-- ==== Sys2Proof/Machine/Stands.lean ====
section
/-! DEFINITION. The Feed Unit's commands about reel stands: STAND, SPLICE and BREAK reports, the writing of the stand table,
and CLEAR-STARVED (R99, R100, R103, R107 to R113, R166). -/

namespace Sys2Proof.Machine

/-- A reported active roll id agrees with the record (R108). -/
def activeAgrees (active : Option RollId) (id : RollId) : Bool :=
  match active with
  | some a => id = a ∨ id = unknownRoll
  | none => id = 0

/-- A reported other-arm roll id agrees with the record (R108). -/
def otherAgrees (other : Arm) (id : RollId) : Bool :=
  match other with
  | .none => id = 0
  | .standby b => id = b ∨ id = unknownRoll
  | .butt b => id = b ∨ id = unknownRoll

/-- A reported diameter brought between the core and the announced diameter (R109). -/
def Roll.clampDiameter (r : Roll) (D : Nat) : Nat := if r.dann < D then r.dann else if D < r.core then r.core else D

namespace State

/-- The state R100 gives a stand from its lead and its arms; a stand that has starved and stays in the lead stays
STARVED. -/
def armsState (s : State) (st : StandIx) : StandState :=
  let x := s.stand st
  if s.inLead st then
    match x.active, x.other with
    | none, _ => .idle
    | some _, .standby _ => .armed
    | some _, _ => if x.state = .starved then .starved else .feeding
  else .out

/-- A report of a stand is acted on when the stand has a press (R107). -/
def actedOn (st : StandIx) (act : PressIx → State → State) (s : State) : State :=
  match (s.stand st).press with
  | some p => act p s
  | none => s.raise .armMismatch (num st)

/-! ### STAND (R108 to R111) -/

/-- An accepted diameter (R109): the roll and the mirror together, then Ts, starvation and the late test (log 18). -/
def acceptDiameter (st : StandIx) (id : RollId) (D lr : Nat) (s : State) : State :=
  let old := (s.stand st).lr
  let s := (s.updRoll id fun r => { r with dcur := D, lr := lr }).updStand st fun x =>
    { x with
      lr := lr
      implausible := 0
      state := if x.state = .starved ∧ 0 < lr then .feeding else x.state }
  let s := (s.computeTs st).starveTest st
  if lr = old then s else s.lateTest st

/-- An implausible diameter (R110). Step 3 sets its flag for a roll that carries DIAMETER already too (log 58). -/
def implausibleDiameter (st : StandIx) (id : RollId) (s : State) : State :=
  let n := addSat 15 (s.stand st).implausible 1
  let s := s.updStand st fun x => { x with implausible := n }
  if s.fdu.implausibleLimit ≤ n then
    ((s.updStand st fun x => { x with deadReckon := true }).addHold id .diameter).raise .diameterImplausible (num st)
  else s

/-- A diameter of the active roll judged (R109). -/
def judgeDiameter (st : StandIx) (id : RollId) (diameter : Nat) (s : State) : State :=
  let s := s.readRoll id
  match s.roll? id with
  | some r =>
    let D := r.clampDiameter diameter
    if r.dcur + s.fdu.tolerance < D then s.implausibleDiameter st id else s.acceptDiameter st id D (r.length D)
  | none => s

/-- A STAND report taken from stand st (R107, R108). -/
def standTaken (diameter : Half) (active other : RollId) (st : StandIx) (s : State) : State :=
  s.actedOn st fun _ s =>
    let s := s.updStand st fun x => { x with lastTick := s.clock }
    let x := s.stand st
    if activeAgrees x.active active && otherAgrees x.other other then
      match x.active with
      | some id => if x.deadReckon then s else s.judgeDiameter st id diameter.toNat
      | none => s
    else s.raise .armMismatch (num st)

/-! ### SPLICE and BREAK (R23, R112, R113) -/

/-- The old and new roll ids of a SPLICE MADE agree with the arms (R112). -/
def spliceAgrees (s : State) (st : StandIx) (old new : RollId) : Bool :=
  decide ((s.stand st).other = .standby new) &&
    match (s.stand st).active with
    | some o => decide (old = o)
    | none => decide (old = 0)

/-- The rolls and arms change together at an accepted SPLICE MADE (R23, R112 steps 1 to 3). -/
def turnArms (p : PressIx) (st : StandIx) (new : RollId) (s : State) : State :=
  let butt : Arm := match (s.stand st).active with
    | some o => .butt o
    | none => .none
  let s := match (s.stand st).active with
    | some o => s.updRoll o fun r => { r with status := .butt st }
    | none => s
  let s := s.updRoll new fun r => { r with status := .running st, hasRun := true, lastPress := some p }
  let lr := match s.roll? new with
    | some r => r.lr
    | none => 0
  let s := s.updStand st fun x =>
    { x with
      active := some new
      other := butt
      lr := lr
      carry := 0
      implausible := 0
      deadReckon := false
      late := false
      state := if x.state = .out then .out else .feeding }
  s.updStand st fun x => { x with lres := s.lresValue st }

/-- An accepted SPLICE MADE (R112); the records of both rolls are read first. -/
def spliceAccepted (p : PressIx) (st : StandIx) (new : RollId) (s : State) : State :=
  let s := (s.readActive st).readRoll new
  let oldRes := (s.stand st).lres
  let s := ((s.turnArms p st new).computeTs st).countSplice p st new
  let s := if (s.stand st).other = .none then s.armEmptied st else s
  let s := s.starveTest st
  let s := if (s.stand st).lres = oldRes then s else s.lateTest st
  if s.activeHeld st then s.heldRunning st else s

/-- A SPLICE MADE taken from stand st (R112). -/
def spliceMadeTaken (old new : RollId) (st : StandIx) (s : State) : State :=
  s.actedOn st fun p s =>
    if s.spliceAgrees st old new then s.spliceAccepted p st new else s.raise .armMismatch (num st)

/-- A SPLICE MISSED taken from stand st (R113). -/
def spliceMissedTaken (old new : RollId) (st : StandIx) (s : State) : State :=
  s.actedOn st fun p s =>
    if (s.stand st).active = some old ∧ (s.stand st).other = .standby new then s.countMissed p old
    else s.raise .armMismatch (num st)

/-- A SPLICE whose outcome byte the layout does not list, taken from stand st: a stand without a press sets ARM-MISMATCH as
with any report (R107); else nothing of it is acted on (log 9). -/
def spliceUnlistedTaken (st : StandIx) (s : State) : State := s.actedOn st fun _ s => s

/-- A BREAK taken from stand st (R113). -/
def breakTaken (roll : RollId) (st : StandIx) (s : State) : State :=
  s.actedOn st fun p s =>
    if (s.stand st).active = some roll then s.countBreak p roll else s.raise .armMismatch (num st)

/-! ### MWRITE of STANDS (R99, R166) and CLEAR-STARVED (R103) -/

/-- The ready mark of a press's NEXT bank cleared. -/
def clearReady (p : Option PressIx) (s : State) : State :=
  match p with
  | some p => s.setReady p false
  | none => s

/-- A stand's press changed in CONFIG: its stand parts go with it, and its state follows R100 (R166, log 27). -/
def moveStand (st : StandIx) (p : Option PressIx) (s : State) : State :=
  let old := (s.stand st).press
  if old = p then s
  else
    let s := ((s.updStand st fun x => { x with press := p }).clearReady old).clearReady p
    let new := s.armsState st
    s.updStand st fun x =>
      { x with
        state := new
        lres := if new = .out then 0 else x.lres
        ts := if new = .out ∨ new = .idle then Config.unbounded else x.ts }

/-- The stands and press numbers of an MWRITE of STANDS. -/
def standWrites (t : Telegram) : List (StandIx × Nat) :=
  (List.range (reqCount t)).filterMap fun i => (toIx 24 (reqIndex t + i)).map fun st => (st, (u8 t.body (4 + 31 * i)).toNat)

/-- MWRITE of STANDS; the values are checked before the mode (R99, log 48). -/
def writeStands (t : Telegram) (s : State) : Answer × State :=
  let ws := standWrites t
  if !rangeOk (reqIndex t) (reqCount t) 24 then s.answered .badIndex
  else if ws.any fun w => 4 < w.2 then s.answered .badValue
  else if s.sfu.mode = .config then (ws.foldl (fun s w => s.moveStand w.1 (toIx 4 w.2)) s).answered .ok
  else if ws.any fun w => (s.stand w.1).press ≠ toIx 4 w.2 then s.answered .wrongMode
  else s.answered .ok

/-- CLEAR-STARVED (R103). -/
def clearStarved (t : Telegram) (s : State) : Answer × State :=
  let m := u32 t.body 1
  if m &&& 0xFF000000#32 ≠ 0 then s.answered .badValue
  else (s.setStarved (s.fdu.starved &&& ~~~m)).answered .ok

end State

/-! ### The commands -/

/-- A STAND report on the Floor port (R38, R107). -/
def execStandReport (dst src : Byte) (diameter : Half) (active other : Word) (s : State) :
    Host.Outcome State Fault Refusal :=
  awake (State.floorGate ⟨dst, src, clsStand, standBody diameter active other⟩
    (State.forStand (State.standTaken diameter active other))) s

/-- A SPLICE MADE on the Floor port (R38, R112). -/
def execSpliceMade (dst src : Byte) (old new : Word) (s : State) : Host.Outcome State Fault Refusal :=
  awake (State.floorGate ⟨dst, src, clsSplice, spliceBody 1 old new⟩ (State.forStand (State.spliceMadeTaken old new))) s

/-- A SPLICE MISSED on the Floor port (R38, R113). -/
def execSpliceMissed (dst src : Byte) (old new : Word) (s : State) : Host.Outcome State Fault Refusal :=
  awake (State.floorGate ⟨dst, src, clsSplice, spliceBody 2 old new⟩ (State.forStand (State.spliceMissedTaken old new))) s

/-- A BREAK on the Floor port (R38, R113). -/
def execWebBreak (dst src : Byte) (roll : Word) (s : State) : Host.Outcome State Fault Refusal :=
  awake (State.floorGate ⟨dst, src, clsBreak, beWord roll⟩ (State.forStand (State.breakTaken roll))) s

/-- MWRITE of STANDS (R99). -/
def execMwriteStands (s : State) : Host.Outcome State Fault Refusal :=
  awake (State.serveRequest .mwriteStands State.writeStands) s

/-- CLEAR-STARVED (R103). -/
def execClearStarved (s : State) : Host.Outcome State Fault Refusal :=
  awake (State.serveRequest .clearStarved State.clearStarved) s

end Sys2Proof.Machine
end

+===+

▶ [TASK TO COMPLETE]:
From the records above, print exactly the lines that run from the line with "let old := (s.stand st).press" to the line with "else if s.sfu.mode", inclusive.

▶ [WRITTEN ANSWER]:
  let old := (s.stand st).press
  if old = p then s
  else
    let s := ((s.updStand st fun x => { x with press := p }).clearReady old).clearReady p
    let new := s.armsState st
    s.updStand st fun x =>
      { x with
        state := new
        lres := if new = .out then 0 else x.lres
        ts := if new = .out ∨ new = .idle then Config.unbounded else x.ts }

/-- The stands and press numbers of an MWRITE of STANDS. -/
def standWrites (t : Telegram) : List (StandIx × Nat) :=
  (List.range (reqCount t)).filterMap fun i => (toIx 24 (reqIndex t + i)).map fun st => (st, (u8 t.body (4 + 31 * i)).toNat)

/-- MWRITE of STANDS; the values are checked before the mode (R99, log 48). -/
def writeStands (t : Telegram) (s : State) : Answer × State :=
  let ws := standWrites t
  if !rangeOk (reqIndex t) (reqCount t) 24 then s.answered .badIndex
  else if ws.any fun w => 4 < w.2 then s.answered .badValue
  else if s.sfu.mode = .config then (ws.foldl (fun s w => s.moveStand w.1 (toIx 4 w.2)) s).answered .ok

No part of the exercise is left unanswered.